Steve C. Orr [MVP, MCSD]
Guest
Posts: n/a
 
      09-14-2004
Quotes need to go around the string parameter in your query.
So your first line needs to look like this:
string mySelectQuery = "SELECT AccountID, Email, Password FROM Accounts
WHERE Email = '" + Email.Text +"'";

--
I hope this helps,
Steve C. Orr, MCSD, MVP
http://Steve.Orr.net




"Justin" <(E-Mail Removed)> wrote in message
news:(E-Mail Removed)...
>I am tring to create a very simple login page that asks for an email
>address
> and password and compares the password entered to the password in the
> accounts table to authenticate the user. I get the following error when
> trying use executereader():
>
> System.Data.SqlClient.SqlException: The column prefix 'asmussen@cableone'
> does not match with a table name or alias name used in the query.
>
> string mySelectQuery = "SELECT AccountID, Email, Password FROM Accounts
> WHERE Email = " + Email.Text;
>
> System.Data.SqlClient.SqlCommand myCommand = new
> System.Data.SqlClient.SqlCommand(mySelectQuery, sqlConnection1);
>
> sqlConnection1.Open();
> myReader = myCommand.ExecuteReader();
>
> if (Password.Text == myReader["Password"])
> {
> Session["Login"] = myReader["Email"];
> Session["AccountID"] = myReader["AccountID"];
> }
> else
> {
> lblStatus.Text = "Login Failed";
> }
>
> myReader.Close();
> sqlConnection1.Close();
>
> Any ideas?
> Thanks, Justin.



 
Reply With Quote
 
 
 
 
Mark Fitzpatrick
Guest
Posts: n/a
 
      09-14-2004
Justin,
You may want to look into adding parameters to your query (check out
the SqlParameter object). When you create a string on the fly for a query
and pass it to a command object it's probably suject to a SQL Injection
Attack, which means a moderately skilled hacker could get all the user
accounts by adding some carefully crafted SQL statements into your Email
textbox and have them displayed for him right from your system.

Hope this helps,
Mark Fitzpatrick
Microsoft MVP - FrontPage

"Justin" <(E-Mail Removed)> wrote in message
news:(E-Mail Removed)...
>I am tring to create a very simple login page that asks for an email
>address
> and password and compares the password entered to the password in the
> accounts table to authenticate the user. I get the following error when
> trying use executereader():
>
> System.Data.SqlClient.SqlException: The column prefix 'asmussen@cableone'
> does not match with a table name or alias name used in the query.
>
> string mySelectQuery = "SELECT AccountID, Email, Password FROM Accounts
> WHERE Email = " + Email.Text;
>
> System.Data.SqlClient.SqlCommand myCommand = new
> System.Data.SqlClient.SqlCommand(mySelectQuery, sqlConnection1);
>
> sqlConnection1.Open();
> myReader = myCommand.ExecuteReader();
>
> if (Password.Text == myReader["Password"])
> {
> Session["Login"] = myReader["Email"];
> Session["AccountID"] = myReader["AccountID"];
> }
> else
> {
> lblStatus.Text = "Login Failed";
> }
>
> myReader.Close();
> sqlConnection1.Close();
>
> Any ideas?
> Thanks, Justin.



 
Reply With Quote
 
=?Utf-8?B?SnVzdGlu?=
Guest
Posts: n/a
 
      09-15-2004
Thanks for the help guys. I put quotes around the variable but the results
remian the same. Why is the last part of the email get chopped off (should be
http://www.velocityreviews.com/forums/(E-Mail Removed) not asmussen@cableone)?

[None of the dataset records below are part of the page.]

-- ==== Sys2Proof/Certificates/Slice0/Obligations.lean ====
section
/-! DEFINITION. The statements for the provers. In a request statement the operands are the bytes of a good frame, `slot`
is the receive slot it claims, and the whole next state is given: what the equation does not name is unchanged. -/

open Sys2Proof Sys2Proof.Machine

/-! ## The machine -/

/-- A step runs the command at the front of the queue on the state with the queue's rest; on an empty queue the part
idles (the model's choice, log entry 8). -/
def Obligations.StepRunsFrontCommand : Prop :=
  (∀ (c : Instr) (rest : List Instr) (s : State), step (s.setPending (c :: rest)) = exec c (s.setPending rest)) ∧
  ∀ s : State, step (s.setPending []) = .next (s.setPending [])

/-- Every command completes in every state and leaves the queue alone: no command stops the part. That no command faults
or is refused is the model's reading (log entry 16), and the queue is the model's own (log entry 15). -/
def Obligations.EveryCommandCompletes : Prop :=
  ∀ (c : Instr) (s : State), ∃ t, exec c s = .next t ∧ t.pending = s.pending

/-- The reset values of R1, R75, R98, R105, R120, R121, R126, R142, R163, R168, R174 and R178, and the laws that the
statements below say every step keeps. The raw level, the clock and the strap levels at reset are the model's choices
(log entries 1 and 2) and are left out. -/
def Obligations.ResetLeaves : Prop :=
  (∀ x : SourceId, State.reset.source x =
    { admission := .off, priority := 0, primary := none, fallback := none, completion := .manual, state := .idle
      holder := none, count := 0, saturated := false, firstTime := none, lastTime := none, holdUntil := none }) ∧
  (∀ n : LineId, (State.reset.line n).sense = .rise ∧ (State.reset.line n).filter = 0 ∧
    (State.reset.line n).runCount = 0 ∧ (State.reset.line n).filtered = (State.reset.line n).raw) ∧
  (∀ k : TimerId, State.reset.timer k =
    { mode := .oneShot, period := 1, pendingPeriod := none, remaining := 0, state := .stopped, watched := 0 }) ∧
  State.reset.timeUnit.timeBase = .us10 ∧ State.reset.now = 0 ∧
  State.reset.timeUnit.nextTick = some (State.reset.clock + 10) ∧
  (∀ d : Deliv, (State.reset.session d).status = .closed ∧ (State.reset.session d).nextDN = 0 ∧
    (State.reset.session d).offers = [] ∧ (State.reset.session d).inService = [] ∧
    (∀ p : Priority, (State.reset.session d).rotation[p] = none) ∧
    (State.reset.session d).stall = { exhaustingDN := none, withdrawn := [], count := 0 }) ∧
  State.reset.alert = { enabled := false, mode := .level, pin := false, gap := none } ∧
  State.reset.capture = none ∧
  State.reset.receiver.framing = .hunt ∧ State.reset.receiver.gapTimer = none ∧
  (∀ i : SlotId, State.reset.receiver.slots[i] = .free) ∧ State.reset.receiver.overruns = 0 ∧
  State.reset.receiver.lastDiscarded = none ∧ State.reset.receiver.frameFaults = 0 ∧
  State.reset.dispatcher.pendingReset = none ∧ (∀ σ : SessId, State.reset.dispatcher.caches[σ] = none) ∧
  State.reset.transmitter.replyQueue = [] ∧ State.reset.transmitter.hello = some .power ∧
  State.reset.transmitter.linkOwed = false ∧ (∀ d : Deliv, State.reset.transmitter.stallOwed[d] = false) ∧
  State.reset.transmitter.rrPointer = none ∧ State.reset.transmitter.frame = none ∧ State.reset.phase = .running ∧
  State.reset.SourcesLawful ∧ State.reset.SessionsLawful ∧ State.reset.ListsMatchSources ∧ State.reset.AlertLaw ∧
  State.reset.PendingLevelAsserted ∧ State.reset.LinesLawful ∧ State.reset.TimersLawful ∧ State.reset.SlotsLawful ∧
  State.reset.receiver.Lawful ∧ State.reset.SendingIsOnLine ∧ State.reset.HeldLaw ∧ State.reset.CaptureLawful ∧
  State.reset.StallNoticeLawful
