theorem readConfigTimer_eq_none (b0 b1 b2 b3 b4 : Byte) :
    readConfigTimer [b0, b1, b2, b3, b4] = none ↔ Request.configTimer.outOfRange [b0, b1, b2, b3, b4] = true := by
  have hout : Request.configTimer.outOfRange [b0, b1, b2, b3, b4] = true ↔
      fieldBelow 8 b0 = none ∨ timerModeField b1 = none ∨ twoBytes b2 b3 = 0 ∨ fieldBelow 24 b4 = none := by
    simp only [fieldBelow_eq_none, timerModeField_eq_none, twoBytes_eq_zero]
    simp [Request.outOfRange_configTimer, Nat.lt_iff_add_one_le, or_assoc]
  rw [hout]
  simp only [readConfigTimer]
  cases fieldBelow 8 b0 with
  | none => simp
  | some k =>
    cases timerModeField b1 with
    | none => simp
    | some m => cases fieldBelow 24 b4 <;> simp

theorem readSetAlert_eq_none (b0 b1 : Byte) : readSetAlert [b0, b1] = none ↔ Request.setAlert.outOfRange [b0, b1] = true := by
  have hout : Request.setAlert.outOfRange [b0, b1] = true ↔ flagField b0 = none ∨ alertModeField b1 = none := by
    simp only [flagField_eq_none, alertModeField_eq_none]
    simp [Request.outOfRange_setAlert]
  rw [hout]
  simp only [readSetAlert]
  cases flagField b0 with
  | none => simp
  | some x => cases alertModeField b1 <;> simp

theorem readSession_eq_none (b : Byte) : readSession [b] = none ↔ Request.querySession.outOfRange [b] = true := by
  simp only [readSession, Request.outOfRange_querySession, Bool.or_eq_true, beq_iff_eq, decide_eq_true_eq]
  split_ifs <;> simp <;> omega

theorem readParams_eq_none (r : Request) (hr : r = .openSession ∨ r = .setSession) (b0 b1 b2 b3 b4 b5 : Byte) :
    readParams [b0, b1, b2, b3, b4, b5] = none ↔ r.outOfRange [b0, b1, b2, b3, b4, b5] = true := by
  have hmode : ∀ m, sessionModeField b0 = some m → (m = .nested ↔ b0.toNat = 0) := by
    unfold sessionModeField
    generalize b0.toNat = n
    rcases n with _ | _ | _ | n <;> simp
  have hout : r.outOfRange [b0, b1, b2, b3, b4, b5] = true ↔
      sessionModeField b0 = none ∨ fieldBelow 16 b2 = none ∨
        ¬(1 ≤ b1.toNat ∧ b1.toNat ≤ 4 ∧ 1 ≤ b3.toNat ∧ b4.toNat ≤ 7 ∧ (b0.toNat = 0 → b1.toNat = 1)) := by
    simp only [fieldBelow_eq_none, sessionModeField_eq_none]
    simp only [Request.outOfRange_params _ _ _ _ _ _ hr, Bool.or_eq_true, Bool.and_eq_true, decide_eq_true_eq, beq_iff_eq,
      bne_iff_ne]
    omega
  rw [hout]
  simp only [readParams]
  cases hm : sessionModeField b0 with
  | none => simp
  | some m =>
    cases fieldBelow 16 b2 with
    | none => simp
    | some th => simp [hmode m hm]

theorem readSource_eq_none (b : Byte) : readSource [b] = none ↔ Request.querySource.outOfRange [b] = true := by
  simp [readSource, fieldBelow_eq_none, Request.outOfRange_querySource, Nat.lt_iff_add_one_le]

/-! ## The owners -/

/-- An owner that reads its payload answers BAD_FIELD exactly when the reader refuses it. -/
theorem Answer.FieldChecked.of_read {α : Type} {a : Answer} {s : State} {bad : Bool} (read : Option α)
    (h : read = none ↔ bad = true) (hn : read = none → a = .refuse .badField s)
    (hs : ∀ v, read = some v → a.status ≠ .badField) : a.FieldChecked s bad := by
  refine ⟨fun hb => hn (h.mpr hb), fun hb => ?_⟩
  cases hr : read with
  | none => simp [h.mp hr] at hb
  | some v => exact hs v hr

/-- An owner with no field to check. -/
theorem Answer.FieldChecked.of_status {a : Answer} {s : State} {bad : Bool} (hb : bad = false) (hs : a.status ≠ .badField) :
    a.FieldChecked s bad := ⟨fun h => by simp [hb] at h, fun _ => hs⟩

theorem Answer.status_ite {c : Prop} [Decidable c] {a b : Answer} {st : Status} (ha : a.status ≠ st) (hb : b.status ≠ st) :
    (if c then a else b).status ≠ st := by
  split
  · exact ha
  · exact hb

/-- A delivery request on an allowed session acts on the session of its header (R175). -/
theorem delivOf_of_allowed {r : Request} {σ : SessId} (hr : r.sessions = .delivery) (h : r.allowedOn σ = true) :
    ∃ d, delivOf σ = some d := by
  have hσ : σ.val ≠ 0 := by simpa [Request.allowedOn, hr] using h
  exact ⟨_, dif_neg hσ⟩
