-- ==== Sys2Proof/Decode.lean ====
section
/-! DEFINITION. The decoder and the encoder (30_encoding.md R80 to R92). The instruction word is a
register's content, so it has no byte order (20_memory.md R54, R67). The bit positions, the opcode
numbers and the operand binding are the spec's decisions D1, D3, D7 (UNVERIFIED against the original
hardware, log 3). -/

namespace Sys2Proof

/-- `decode(w)` of R82: the five fields of R81, extracted from every word by position (R84). -/
def decodeFields (w : Word) : Fields where
  opcodeIndex := w.extractLsb' 28 4
  op1 := w.extractLsb' 24 4
  op2 := w.extractLsb' 20 4
  op3 := w.extractLsb' 16 4
  constant := w.extractLsb' 0 16

/-- `encode` of R92 on field tuples: the fields side by side, the opcode in the high bits. -/
def encodeFields (f : Fields) : Word :=
  f.opcodeIndex ++ f.op1 ++ f.op2 ++ f.op3 ++ f.constant

/-- The dispatch table (R85; 40_execution_cycle.md R122): position `i` takes the fields of a word
with opcode index `i` to its instruction, binding the operands as R86 says. -/
def dispatchTable : List (Fields → Instr) := [
  fun f => .fetch f.op1 f.op2,
  fun f => .store f.op1 f.op2,
  fun f => .set f.op1 f.op2,
  fun f => .add f.op1 f.op2 f.op3,
  fun f => .sub f.op1 f.op2 f.op3,
  fun f => .mul f.op1 f.op2 f.op3,
  fun f => .div f.op1 f.op2 f.op3,
  fun f => .setc f.op1 f.constant,
  fun _ => .shl,
  fun _ => .shr,
  fun _ => .and,
  fun _ => .or,
  fun _ => .xor]

/-- Why a word is no instruction: its opcode index is not below HANDLER_COUNT (R88). -/
inductive DecodeError where
  | invalidOpcode (opcodeIndex : Nat)
deriving DecidableEq, Repr

/-- The instruction a word stands for, or the rejection of the dispatch check (R88;
40_execution_cycle.md R113). Total on all words. -/
def decode (w : Word) : Except DecodeError Instr :=
  let f := decodeFields w
  match dispatchTable[f.opcodeIndex.toNat]? with
  | some row => .ok (row f)
  | none => .error (.invalidOpcode f.opcodeIndex.toNat)

/-- An instruction's fields, zero where its opcode uses none: the canonical encoding of R92 (D19). -/
def Instr.fields : Instr → Fields
  | .fetch op1 op2 => ⟨0, op1, op2, 0, 0⟩
  | .store op1 op2 => ⟨1, op1, op2, 0, 0⟩
  | .set op1 op2 => ⟨2, op1, op2, 0, 0⟩
  | .add op1 op2 op3 => ⟨3, op1, op2, op3, 0⟩
  | .sub op1 op2 op3 => ⟨4, op1, op2, op3, 0⟩
  | .mul op1 op2 op3 => ⟨5, op1, op2, op3, 0⟩
  | .div op1 op2 op3 => ⟨6, op1, op2, op3, 0⟩
  | .setc op1 constant => ⟨7, op1, 0, 0, constant⟩
  | .shl => ⟨8, 0, 0, 0, 0⟩
  | .shr => ⟨9, 0, 0, 0, 0⟩
  | .and => ⟨10, 0, 0, 0, 0⟩
  | .or => ⟨11, 0, 0, 0, 0⟩
  | .xor => ⟨12, 0, 0, 0, 0⟩

/-- The canonical word of an instruction (R92, R93's third column). -/
def encode (i : Instr) : Word := encodeFields i.fields

/-- The bits of the word an instruction's meaning depends on: the opcode index and the fields R86
marks as used. The others are ignored (R87). -/
def Instr.usedBits : Instr → Word
  | .fetch _ _ => 0xFFF00000
  | .store _ _ => 0xFFF00000
  | .set _ _ => 0xFFF00000
  | .add _ _ _ => 0xFFFF0000
  | .sub _ _ _ => 0xFFFF0000
  | .mul _ _ _ => 0xFFFF0000
  | .div _ _ _ => 0xFFFF0000
  | .setc _ _ => 0xFF00FFFF
  | .shl => 0xF0000000
  | .shr => 0xF0000000
  | .and => 0xF0000000
  | .or => 0xF0000000
  | .xor => 0xF0000000

/-- The instruction word whose low `nbits` bits are those of `w` and whose other bits are zero. -/
def tableWord (nbits w : Nat) : Word := BitVec.ofNat 32 (w % 2 ^ nbits)

/-- The instruction the decoder reads from an opcode-table row's bits. -/
def decodeTableWord (nbits w : Nat) : Option Instr :=
  match decode (tableWord nbits w) with
  | .ok i => some i
  | .error _ => none

end Sys2Proof
end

I haven't tried using parameter yet, can you point to more info. or a
tutorial on using select parameters?

Thanks, Justin.

"Justin" wrote:

> I am tring to create a very simple login page that asks for an email address
> and password and compares the password entered to the password in the
> accounts table to authenticate the user. I get the following error when
> trying use executereader():
>
> System.Data.SqlClient.SqlException: The column prefix 'asmussen@cableone'
> does not match with a table name or alias name used in the query.
>
> string mySelectQuery = "SELECT AccountID, Email, Password FROM Accounts
> WHERE Email = " + Email.Text;
>
> System.Data.SqlClient.SqlCommand myCommand = new
> System.Data.SqlClient.SqlCommand(mySelectQuery, sqlConnection1);
>
> sqlConnection1.Open();
> myReader = myCommand.ExecuteReader();
>
> if (Password.Text == myReader["Password"])
> {
> Session["Login"] = myReader["Email"];
> Session["AccountID"] = myReader["AccountID"];
> }
> else
> {
> lblStatus.Text = "Login Failed";
> }
>
> myReader.Close();
> sqlConnection1.Close();
>
> Any ideas?
> Thanks, Justin.

 
Reply With Quote
 
James Thomas
Guest
Posts: n/a
 
      09-15-2004
Try this:

In SQL:

CREATE PROC getLoginInfo
@Email nvarchar(50)
AS
SELECT
AccountID,
Email,
Password
FROM
Accounts
WHERE
Email = @Email

---
In code:
SqlCommand cmd = new SqlCommand();

cmd.CommandText = "getLoginInfo";
cmd.CommandType = CommandType.StoredProcedure;
cmd.Connection = new SqlConnection(<connection string>);

cmd.Parameters.Add("@Email", SqlDbType.NVarChar);
cmd.Parameters["@Email"].Value = Email.Text

There's an easier way to do this, but it requires special casting when
an integer parameter is 0 that I would just assume not do.

However, it is done like this:
cmd.Parameters.Add("@Email", Email.Text);

Then read from your data reader as normal.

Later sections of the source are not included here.